Parents

""If you have come to this site, chances are you have a young person in your life about whom you are worried.  This section for parents aims to provide an overview of problem gaming based on current research, to provide you with some tips and strategies to consider, to provide you with links to resources for support and to provide you access to some of the research related to gaming, problem gaming and gambling for young people.

What is
“problem gaming”?

Like “problem gambling”, gaming becomes “problematic” when it begins to have a detrimental impact on the gamer’s life. Spending many hours playing a game is not in itself indicative of a problem.

We can all spend hours absorbed in an activity we enjoy – reading a gripping book from cover to cover without stopping, painting a canvas, making a dress, watching films, watching sports, researching for a major assignment and so on. However long these activities take, they are naturally time limited because they end.

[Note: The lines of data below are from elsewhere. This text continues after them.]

theorem filterChannel_getElem? (p : ClosingParams) (cm : ChannelMeans) {rs : List SliceRecord} {k : Nat}
    {o : SliceOutcome} {r : SliceRecord} (ho : cm.slices[k]? = some o) (hr : rs[k]? = some r) :
    (filterChannel p (some cm) rs)[k]? = some (filterSlice p.weight p.staleLimit cm.short o r) := by
  simp [filterChannel, List.getElem?_zipWith, ho, hr]

/-- The records on which FILTER works: those of the profile, or cleared ones for the map adopted (R71). -/
theorem adopt_records {id : MapIdentity} {x : ProfileStore} {c : ProfileChannel} {base : List SliceRecord}
    (kept : x.map = some id → base = x.records.get c)
    (cleared : ¬ x.map = some id → base = List.replicate id.sliceCount ⟨0, .unset, 0, .unwritten, none⟩) :
    (adopt id x).records.get c = base := by
  by_cases h : x.map = some id
  · rw [adopt_of_eq h, kept h]
  · rw [adopt_of_ne h, cleared h]
    exact PerProfile.get_const _ c

/-! ### The phase -/

theorem anyShort_iff (m : MeansResults) :
    anyShort m = true ↔ ∃ c cm, m.channels.get c = some cm ∧ cm.short = true := by
  simp only [anyShort, List.any_eq_true, ProfileChannel.mem_all, true_and]
  refine exists_congr fun c => ?_
  cases h : m.channels.get c <;> simp

section
variable {s : State} {bank : Bank} {p : ClosingParams} {m : MeansResults}

theorem exec_filterComplete (h : s.closeOut.engine = .filter bank p m) :
    exec .filterComplete s = .next (settle (completeFilter bank p m s)) := by
  show execFilterComplete s = _
  simp [execFilterComplete, h]

/-- The state after FILTER, before the condition unit takes what it raised. -/
def State.filtered (s : State) (bank : Bank) (p : ClosingParams) (m : MeansResults) : State :=
  setEngine (.stats bank p m) { s with profile := filterProfile p m s.profile }

/-- SHORT_SCAN is the one raising of FILTER (R74). -/
theorem settle_completeFilter (quiet : s.conditions.raised = []) : settle (completeFilter bank p m s) =
    { s.filtered bank p m with
      conditions := if anyShort m then s.conditions.take (alarmNow .shortScan s) else s.conditions
      choices := if anyShort m then s.choices + 1 else s.choices } := by
  cases h : anyShort m with
  | true =>
    rw [completeFilter, h]
    exact settle_raise (s := s.filtered bank p m) .shortScan quiet
  | false =>
    rw [completeFilter, h]
    exact settle_nil (s.filtered bank p m) quiet

end

/-- Settles O37: the store after FILTER, record by record, then the raising. -/
theorem filterWritesTheProfileAtOnce : Obligations.FilterWritesTheProfileAtOnce := by
  unfold Obligations.FilterWritesTheProfileAtOnce
  intro s bank p m hs quiet keeps
  refine ⟨_, (exec_filterComplete hs).trans (congrArg Host.Outcome.next (settle_completeFilter quiet)), ?_,
    filterProfile_map p m s.profile, fun kept => ?_, fun moved => ?_, fun c base kept cleared => ?_,
    fun short => if_pos ((anyShort_iff m).mpr short), fun sound => if_neg ?_⟩
  · exact congrArg (fun x : ProfileStore => { s.filtered bank p m with
      profile := x
      conditions := if anyShort m then s.conditions.take (alarmNow .shortScan s) else s.conditions
      choices := if anyShort m then s.choices + 1 else s.choices }) (filterProfile_eq p m s.profile)
  · exact (filterProfile_note p m s.profile).trans (congrArg ProfileStore.note (adopt_of_eq kept))
  · exact (filterProfile_note p m s.profile).trans (congrArg ProfileStore.note (adopt_of_ne moved))
  · have records := filterProfile_records p m s.profile c
    rw [adopt_records kept cleared] at records
    refine ⟨fun out => ?_, fun cm found k o r ho hr => ?_⟩
    · rw [out] at records
      exact records
    · rw [found] at records
      exact (congrArg (·[k]?) records).trans (filterChannel_getElem? p cm ho hr)
  · rw [anyShort_iff]
    rintro ⟨c, cm, found, short⟩
    rw [sound c cm found] at short
    exact nomatch short

end Sys2Proof.Machine

/-! ## STATS (O38) -/

namespace Sys2Proof.Machine

/-! ### The square root by successive approximation (R77) -/

/-- A trial whose square does not pass q, and that the bits still to come can bring past the root, ends at the root. -/
theorem sqrtBits_spec (q : Nat) : ∀ (n trial : Nat), trial * trial ≤ q → q < (trial + 2 ^ n) * (trial + 2 ^ n) →
    sqrtBits q n trial * sqrtBits q n trial ≤ q ∧ q < (sqrtBits q n trial + 1) * (sqrtBits q n trial + 1)
  | 0, _, low, high => ⟨low, high⟩
  | n + 1, trial, low, high => by
    rw [sqrtBits]
    split
    · rename_i fits
      refine sqrtBits_spec q n _ fits ?_
      rwa [Nat.add_assoc, ← Nat.two_mul, ← Nat.pow_succ']
    · rename_i passes
      exact sqrtBits_spec q n _ low (Nat.not_le.mp passes)

theorem sigma16_spec {q : Nat} (h : q < 2 ^ 42) :
    sigma16 q * sigma16 q ≤ q ∧ q < (sigma16 q + 1) * (sigma16 q + 1) :=
  sqrtBits_spec q 21 0 (Nat.zero_le q) (by omega)

/-! ### The values that enter (R76) -/

/-- What a slice adds to the statistics by its mark and its record. -/
def enteringValue : Option Bool → Option SliceRecord → Option Int
  | some false, some r => if r.state = .valid then some r.f else none
  | _, _ => none

theorem statsValues_eq : ∀ (excluded : List Bool) (rs : List SliceRecord), statsValues excluded rs =
    (List.range rs.length).filterMap (fun k => enteringValue excluded[k]? rs[k]?)
  | [], rs => by simp [statsValues, enteringValue]
  | _ :: _, [] => rfl
  | x :: excluded, r :: rs => by
    have others := statsValues_eq excluded rs
    have first : enteringValue (some x) (some r) = if !x && r.state == .valid then some r.f else none := by
      cases x <;> simp [enteringValue]
    rw [statsValues] at others ⊢
    rw [List.zip_cons_cons, List.filterMap_cons, List.length_cons, List.range_succ_eq_map, List.filterMap_cons,
      List.filterMap_map, others]
    simp only [List.getElem?_cons_zero, first]
    rfl

/-! ### Spread and range (R76, R77) -/

/-- The largest and the smallest of a list bound it, and stand in it. -/
theorem statsOf_cons (f : Int) (rest : List Int) : ∃ hi lo : Int, hi ∈ f :: rest ∧ lo ∈ f :: rest ∧
    (∀ g ∈ f :: rest, lo ≤ g ∧ g ≤ hi) ∧ statsOf (f :: rest) =
      some ⟨roundHalfUp (2 * sigma16 (meanSquare (f :: rest))) 16, roundHalfUp (hi - lo).toNat 16⟩ := by
  obtain ⟨hi_mem, le_hi⟩ := List.max?_eq_some_iff.mp (List.max?_cons' (x := f) (xs := rest))
  obtain ⟨lo_mem, lo_le⟩ := List.min?_eq_some_iff.mp (List.min?_cons' (x := f) (xs := rest))
  exact ⟨_, _, hi_mem, lo_mem, fun g hg => ⟨lo_le g hg, le_hi g hg⟩, rfl⟩

/-! ### The phase -/

theorem computeStats_get (m : MeansResults) (records : PerProfile (List SliceRecord)) (c : ProfileChannel) :
    (computeStats m records).get c = (m.channels.get c).bind fun cm =>
      if cm.short then none else statsOf (statsValues m.excluded (records.get c)) := by
  rw [computeStats, PerProfile.get_make]
  cases m.channels.get c <;> rfl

When such activites do end, we have to get another book, sew or paint something else and so on or we take a break and do something else for a while before we get absorbed in such a project again. Absorption such as this is healthy!

However, continuous forms of gambling like poker machines and games like MMO’s (Massively Multiplayer Online games) never end. Therefore,  gamblers and gamers alike can become so absorbed in the play they lose track of time and may spend more money than they intended, with harmful consequences to themselves and to those who love them.

Gaming is not bad in and of itself. It’s not about time spent. It’s about the consequences to the person. In fact, research focusing on video game play among children has suggested that the best outcomes are associated with moderate video game play as opposed to no play or excessive play.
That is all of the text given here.